> **Your objective**
When you reach the line with "theorem State.post_watch (s" in the data below, begin printing lines exactly, and stop once the line with "(s.post k i o d).owed = s.owed := rfl" has been printed.

(Collected data)
-- ==== Sys2Proof/Laws/State.lean ====
section
/-! SUPPORT. What each named update of the state leaves in each field: one lemma per field, true by `rfl`. -/

namespace Sys2Proof.Machine

/-! ### `State.post` -/

@[simp] theorem State.post_device (s : State) (k : EventKind) (i : Option (Fin 64)) (o : Option Byte) (d : Half) :
    (s.post k i o d).device = s.device := rfl
@[simp] theorem State.post_policy (s : State) (k : EventKind) (i : Option (Fin 64)) (o : Option Byte) (d : Half) :
    (s.post k i o d).policy = s.policy := rfl
@[simp] theorem State.post_uplinkRate (s : State) (k : EventKind) (i : Option (Fin 64)) (o : Option Byte) (d : Half) :
    (s.post k i o d).uplinkRate = s.uplinkRate := rfl
@[simp] theorem State.post_segmentRate (s : State) (k : EventKind) (i : Option (Fin 64)) (o : Option Byte) (d : Half) :
    (s.post k i o d).segmentRate = s.segmentRate := rfl
@[simp] theorem State.post_uplink (s : State) (k : EventKind) (i : Option (Fin 64)) (o : Option Byte) (d : Half) :
    (s.post k i o d).uplink = s.uplink := rfl
@[simp] theorem State.post_uplinkTransmitter (s : State) (k : EventKind) (i : Option (Fin 64)) (o : Option Byte) (d :
    Half) :
    (s.post k i o d).uplinkTransmitter = s.uplinkTransmitter := rfl
@[simp] theorem State.post_segment (s : State) (k : EventKind) (i : Option (Fin 64)) (o : Option Byte) (d : Half) :
    (s.post k i o d).segment = s.segment := rfl
@[simp] theorem State.post_transmitter (s : State) (k : EventKind) (i : Option (Fin 64)) (o : Option Byte) (d : Half) :
    (s.post k i o d).transmitter = s.transmitter := rfl
@[simp] theorem State.post_downQueue (s : State) (k : EventKind) (i : Option (Fin 64)) (o : Option Byte) (d : Half) :
    (s.post k i o d).downQueue = s.downQueue := rfl
@[simp] theorem State.post_slot (s : State) (k : EventKind) (i : Option (Fin 64)) (o : Option Byte) (d : Half) :
    (s.post k i o d).slot = s.slot := rfl
@[simp] theorem State.post_up (s : State) (k : EventKind) (i : Option (Fin 64)) (o : Option Byte) (d : Half) :
    (s.post k i o d).up = s.up := rfl
@[simp] theorem State.post_table (s : State) (k : EventKind) (i : Option (Fin 64)) (o : Option Byte) (d : Half) :
    (s.post k i o d).table = s.table := rfl
@[simp] theorem State.post_tablePointer (s : State) (k : EventKind) (i : Option (Fin 64)) (o : Option Byte) (d : Half) :
    (s.post k i o d).tablePointer = s.tablePointer := rfl
@[simp] theorem State.post_engagement (s : State) (k : EventKind) (i : Option (Fin 64)) (o : Option Byte) (d : Half) :
    (s.post k i o d).engagement = s.engagement := rfl
@[simp] theorem State.post_watch (s : State) (k : EventKind) (i : Option (Fin 64)) (o : Option Byte) (d : Half) :
    (s.post k i o d).watch = s.watch := rfl
@[simp] theorem State.post_token (s : State) (k : EventKind) (i : Option (Fin 64)) (o : Option Byte) (d : Half) :
    (s.post k i o d).token = s.token := rfl
@[simp] theorem State.post_lastClosed (s : State) (k : EventKind) (i : Option (Fin 64)) (o : Option Byte) (d : Half) :
    (s.post k i o d).lastClosed = s.lastClosed := rfl
@[simp] theorem State.post_clock (s : State) (k : EventKind) (i : Option (Fin 64)) (o : Option Byte) (d : Half) :
    (s.post k i o d).clock = s.clock := rfl
@[simp] theorem State.post_owed (s : State) (k : EventKind) (i : Option (Fin 64)) (o : Option Byte) (d : Half) :
    (s.post k i o d).owed = s.owed := rfl
@[simp] theorem State.post_freeCount (s : State) (k : EventKind) (i : Option (Fin 64)) (o : Option Byte) (d : Half) :
    (s.post k i o d).freeCount = s.freeCount := rfl
@[simp] theorem State.post_pending (s : State) (k : EventKind) (i : Option (Fin 64)) (o : Option Byte) (d : Half) :
    (s.post k i o d).pending = s.pending := rfl
@[simp] theorem State.post_events (s : State) (k : EventKind) (i : Option (Fin 64)) (o : Option Byte) (d : Half) :
    (s.post k i o d).events =
      s.events.post { kind := k, timestamp := s.clock, index := i, outer := o, detail := d } := rfl

/-! ### `State.beginUplink` -/

@[simp] theorem State.beginUplink_device (s : State) : s.beginUplink.device = s.device := rfl
@[simp] theorem State.beginUplink_policy (s : State) : s.beginUplink.policy = s.policy := rfl
@[simp] theorem State.beginUplink_uplinkRate (s : State) : s.beginUplink.uplinkRate = s.uplinkRate := rfl
@[simp] theorem State.beginUplink_segmentRate (s : State) : s.beginUplink.segmentRate = s.segmentRate := rfl
@[simp] theorem State.beginUplink_uplink (s : State) : s.beginUplink.uplink = s.uplink := rfl
@[simp] theorem State.beginUplink_segment (s : State) : s.beginUplink.segment = s.segment := rfl
@[simp] theorem State.beginUplink_transmitter (s : State) : s.beginUplink.transmitter = s.transmitter := rfl
@[simp] theorem State.beginUplink_downQueue (s : State) : s.beginUplink.downQueue = s.downQueue := rfl
@[simp] theorem State.beginUplink_slot (s : State) : s.beginUplink.slot = s.slot := rfl
@[simp] theorem State.beginUplink_up (s : State) : s.beginUplink.up = s.up := rfl
@[simp] theorem State.beginUplink_table (s : State) : s.beginUplink.table = s.table := rfl
@[simp] theorem State.beginUplink_tablePointer (s : State) : s.beginUplink.tablePointer = s.tablePointer := rfl
@[simp] theorem State.beginUplink_engagement (s : State) : s.beginUplink.engagement = s.engagement := rfl
@[simp] theorem State.beginUplink_watch (s : State) : s.beginUplink.watch = s.watch := rfl
@[simp] theorem State.beginUplink_token (s : State) : s.beginUplink.token = s.token := rfl
@[simp] theorem State.beginUplink_lastClosed (s : State) : s.beginUplink.lastClosed = s.lastClosed := rfl
@[simp] theorem State.beginUplink_events (s : State) : s.beginUplink.events = s.events := rfl
@[simp] theorem State.beginUplink_clock (s : State) : s.beginUplink.clock = s.clock := rfl
@[simp] theorem State.beginUplink_owed (s : State) : s.beginUplink.owed = s.owed := rfl
@[simp] theorem State.beginUplink_freeCount (s : State) : s.beginUplink.freeCount = s.freeCount := rfl
@[simp] theorem State.beginUplink_pending (s : State) : s.beginUplink.pending = s.pending := rfl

> **Output below**
@[simp] theorem State.post_watch (s : State) (k : EventKind) (i : Option (Fin 64)) (o : Option Byte) (d : Half) :
    (s.post k i o d).watch = s.watch := rfl
@[simp] theorem State.post_token (s : State) (k : EventKind) (i : Option (Fin 64)) (o : Option Byte) (d : Half) :
    (s.post k i o d).token = s.token := rfl
@[simp] theorem State.post_lastClosed (s : State) (k : EventKind) (i : Option (Fin 64)) (o : Option Byte) (d : Half) :
    (s.post k i o d).lastClosed = s.lastClosed := rfl
@[simp] theorem State.post_clock (s : State) (k : EventKind) (i : Option (Fin 64)) (o : Option Byte) (d : Half) :
    (s.post k i o d).clock = s.clock := rfl
@[simp] theorem State.post_owed (s : State) (k : EventKind) (i : Option (Fin 64)) (o : Option Byte) (d : Half) :
    (s.post k i o d).owed = s.owed := rfl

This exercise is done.